-- ==== Sys2Proof/Certificates/Slice0/Obligations.lean ====
section
/-! DEFINITION. The statements for the provers, with the tables of instructions that they range over. -/

namespace Sys2Proof.Claims

open Sys2Proof.Machine

/-! ## Arithmetic forms that write D -/

/-- A long form that writes D: its header, immediate, checks, width of D, and the value and flags that a thread's operands
give. -/
structure ValueArm where
  h : Hdr
  imm : Word
  need : Need
  wide : Bool
  val : Rd → Nat × BitVec 7

/-- The arm's effect, for the group that issues it. -/
def ValueArm.Holds (A : ValueArm) (i : Instr) : Prop :=
  ∀ s : State, s.GroupOk → s.Admits A.need A.h → ∃ t, exec i s = .next t ∧
    ValueEffect s t (s.active A.h.pred) (hlen A.h) A.wide A.h.d fun u => A.val (s.rd u A.imm A.h.lit)

/-- An INT form (R76, R78): x of the operands, as patterns and as values of TYPE; SAT clamps it where the form clamps; the low
bits are written, and no flag is raised. -/
def intArm (h : Hdr) (imm : Word) (n : Need) (clamps : Bool) (x : IntIn → Int) : ValueArm where
  h := h
  imm := imm
  need := n
  wide := tyWide h.ty
  val r :=
    let y := x (intIn h.ty h.a h.b h.c r)
    (wrap (tyW h.ty) (if clamps && h.sat then clampTy h.ty y else y), 0)

/-- The INT class, R78: x of each form. -/
def intArms : Instr → Option ValueArm
  | .add h imm => some (intArm h imm (needAB h.ty) true fun i => i.va + i.vb)
  | .sub h imm => some (intArm h imm (needAB h.ty) true fun i => i.va - i.vb)
  | .mul h imm => some (intArm h imm (needAB h.ty) true fun i => i.va * i.vb)
  | .mulh h imm => some (intArm h imm (needAB h.ty) false fun i => (i.va * i.vb).fdiv (2 ^ i.w))
  | .mad h imm => some (intArm h imm (needABC h.ty) true fun i => i.va * i.vb + i.vc)
  | .min h imm => some (intArm h imm (needAB h.ty) false fun i => min i.va i.vb)
  | .max h imm => some (intArm h imm (needAB h.ty) false fun i => max i.va i.vb)
  | .abs h imm => some (intArm h imm (needA h.ty) true fun i => if i.va < 0 then -i.va else i.va)
  | .neg h imm => some (intArm h imm (needA h.ty) true fun i => -i.va)
  | .and h imm => some (intArm h imm (needAB h.ty) false fun i => ((i.a &&& i.b : Nat) : Int))
  | .or h imm => some (intArm h imm (needAB h.ty) false fun i => ((i.a ||| i.b : Nat) : Int))
  | .xor h imm => some (intArm h imm (needAB h.ty) false fun i => ((i.a ^^^ i.b : Nat) : Int))
  | .andn h imm => some (intArm h imm (needAB h.ty) false fun i => ((i.a &&& (2 ^ i.w - 1 - i.b) : Nat) : Int))
  | .not h imm => some (intArm h imm (needA h.ty) false fun i => ((2 ^ i.w - 1 - i.a : Nat) : Int))
  | .shl h imm => some (intArm h imm (needShift h.ty) false fun i => if i.w ≤ i.s then 0 else ((i.a * 2 ^ i.s : Nat) : Int))
  | .shr h imm => some (intArm h imm (needShift h.ty) false fun i => if i.w ≤ i.s then 0 else ((i.a / 2 ^ i.s : Nat) : Int))
  | .sar h imm => some (intArm h imm (needShift h.ty) false fun i => (signed i.w i.a).fdiv (2 ^ min i.s (i.w - 1)))
  | _ => none

/-- A form on the patterns of its operands, without flags. -/
def bitArm (h : Hdr) (imm : Word) (n : Need) (wide : Bool) (x : Rd → Nat) : ValueArm where
  h := h
  imm := imm
  need := n
  wide := wide
  val r := (x r, 0)

/-- The pattern of A at the width of TYPE. -/
def rdA (h : Hdr) (r : Rd) : Nat := r.rw (tyWide h.ty) h.a
def rdB (h : Hdr) (r : Rd) : Nat := r.rw (tyWide h.ty) h.b
def rdC (h : Hdr) (r : Rd) : Nat := r.rw (tyWide h.ty) h.c

/-- The BIT class, R80 and R81. -/
def bitArms : Instr → Option ValueArm
  | .clz h imm => some (bitArm h imm (needCount h.ty) false fun r => clzN (tyW h.ty) (rdA h r))
  | .ctz h imm => some (bitArm h imm (needCount h.ty) false fun r => ctzN (tyW h.ty) (rdA h r))
  | .popc h imm => some (bitArm h imm (needCount h.ty) false fun r =>
      ((List.range (tyW h.ty)).filter fun i => (rdA h r).testBit i).length)
  | .brev h imm => some (bitArm h imm (needA h.ty) (tyWide h.ty) fun r => brevN (tyW h.ty) (rdA h r))
  | .bfx h imm => some (bitArm h imm (needShift h.ty) (tyWide h.ty) fun r =>
      bfxN (tyW h.ty) (h.ty == .i32 || h.ty == .i64) (rdA h r) (r.r32 h.b).toNat)
  | .bfi h imm => some (bitArm h imm { needAB h.ty with c := .src } (tyWide h.ty) fun r =>
      bfiN (tyW h.ty) (rdA h r) (rdB h r) (r.r32 h.c).toNat)
  | .rot h imm => some (bitArm h imm (needShift h.ty) (tyWide h.ty) fun r => rotN (tyW h.ty) (rdA h r) (r.r32 h.b).toNat)
  | .prmt h imm => some (bitArm h imm (needABC h.ty) false fun r =>
      prmtN (r.r32 h.a).toNat (r.r32 h.b).toNat (r.r32 h.c).toNat)
  | _ => none

/-- Moves, selections and addresses, R84 to R87. -/
def movArms : Instr → Option ValueArm
  | .mov h imm => some (bitArm h imm (needA h.ty) (tyWide h.ty) (rdA h))
  | .li h imm => some (bitArm h imm { d := dstK h.ty, a := .immOnly, imm := true } (tyWide h.ty) fun _ =>
      if h.ty == .i64 then wrap 64 (signed 32 imm.toNat) else imm.toNat)
  | .movpRead h => some (bitArm h 0 { d := .dst } false fun r =>
      (List.range 8).foldl (fun n k => if r.th.getP k then n + 2 ^ k else n) 0)
  | .lea h sh x => some (bitArm h 0 { d := .dstW, a := .srcW, b := .src, c := .src } true fun r =>
      wrap 64 ((r.r64 h.a).toNat +
        (if x then (((r.r32 h.b).toNat : Nat) : Int) else signed 32 (r.r32 h.b).toNat) * 2 ^ sh.toNat + signed 32 (r.r32 h.c).toNat))
  | .sel h ps psn => some (bitArm h 0 { d := dstK h.ty, a := srcK h.ty, b := srcK h.ty } (tyWide h.ty) fun r =>
      r.rw (tyWide h.ty) (if r.th.srcP ps psn then h.a else h.b))
  | _ => none

/-- A float form: value and flags. -/
def fltArm (h : Hdr) (imm : Word) (n : Need) (wide : Bool) (x : Rd → Nat × BitVec 7) : ValueArm where
  h := h
  imm := imm
  need := n
  wide := wide
  val := x

/-- The FLT and CVT classes, R96 to R104, over the arithmetic of the formats (R54 to R67). -/
def fltArms : Instr → Option ValueArm
  | .fadd h imm => some (fltArm h imm (needF2 h.ty) (tyWide h.ty) fun r => (vecFmt h.ty).add h.rnd (rdA h r) (rdB h r))
  | .fsub h imm => some (fltArm h imm (needF2 h.ty) (tyWide h.ty) fun r => (vecFmt h.ty).sub h.rnd (rdA h r) (rdB h r))
  | .fmul h imm => some (fltArm h imm (needF2 h.ty) (tyWide h.ty) fun r => (vecFmt h.ty).mul h.rnd (rdA h r) (rdB h r))
  | .ffma h imm => some (fltArm h imm (needF3 h.ty) (tyWide h.ty) fun r =>
      (vecFmt h.ty).fma h.rnd (rdA h r) (rdB h r) (rdC h r))
  | .fmin h imm => some (fltArm h imm (needF2 h.ty) (tyWide h.ty) fun r => (vecFmt h.ty).minmax false (rdA h r) (rdB h r))
  | .fmax h imm => some (fltArm h imm (needF2 h.ty) (tyWide h.ty) fun r => (vecFmt h.ty).minmax true (rdA h r) (rdB h r))
  | .fabs h imm => some (fltArm h imm (needF1 h.ty) (tyWide h.ty) fun r =>
      (rdA h r % 2 ^ ((vecFmt h.ty).ew + (vecFmt h.ty).fw), 0))
  | .fneg h imm => some (fltArm h imm (needF1 h.ty) (tyWide h.ty) fun r => ((vecFmt h.ty).flipSign (rdA h r), 0))
  | .fclass h imm => some (fltArm h imm { needF1 h.ty with d := .dst } false fun r => ((vecFmt h.ty).fclass (rdA h r), 0))
  | .frint h imm => some (fltArm h imm (needF1 h.ty) (tyWide h.ty) fun r => (vecFmt h.ty).frint h.rnd (rdA h r))
  | .fscale h imm => some (fltArm h imm { needF1 h.ty with b := .src } (tyWide h.ty) fun r =>
      (vecFmt h.ty).fscale h.rnd (rdA h r) (signed 32 (r.r32 h.b).toNat))
  | .cvt h sty e => some (fltArm h 0 { d := dstK h.ty, a := srcK sty, feat := cvtFeat h.ty sty } (tyWide h.ty) fun r =>
      let x := convert sty h.ty h.rnd h.sat (elemOf sty (r.rw (tyWide sty) h.a) e.toNat)
      (placeTy h.ty x.1, x.2))
  | .cvtins h sty e => some (fltArm h 0 { d := .dst, a := srcK sty, feat := cvtFeat h.ty sty } false fun r =>
      let x := convert sty h.ty h.rnd h.sat (elemOf sty (r.rw (tyWide sty) h.a) 0)
      (insertElem h.ty (r.r32 h.d).toNat e.toNat x.1, x.2))
  | _ => none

──────────

— Task statement —
Extract from the material all lines containing the string "List".

— Output —
      ((List.range (tyW h.ty)).filter fun i => (rdA h r).testBit i).length)
      (List.range 8).foldl (fun n k => if r.th.getP k then n + 2 ^ k else n) 0)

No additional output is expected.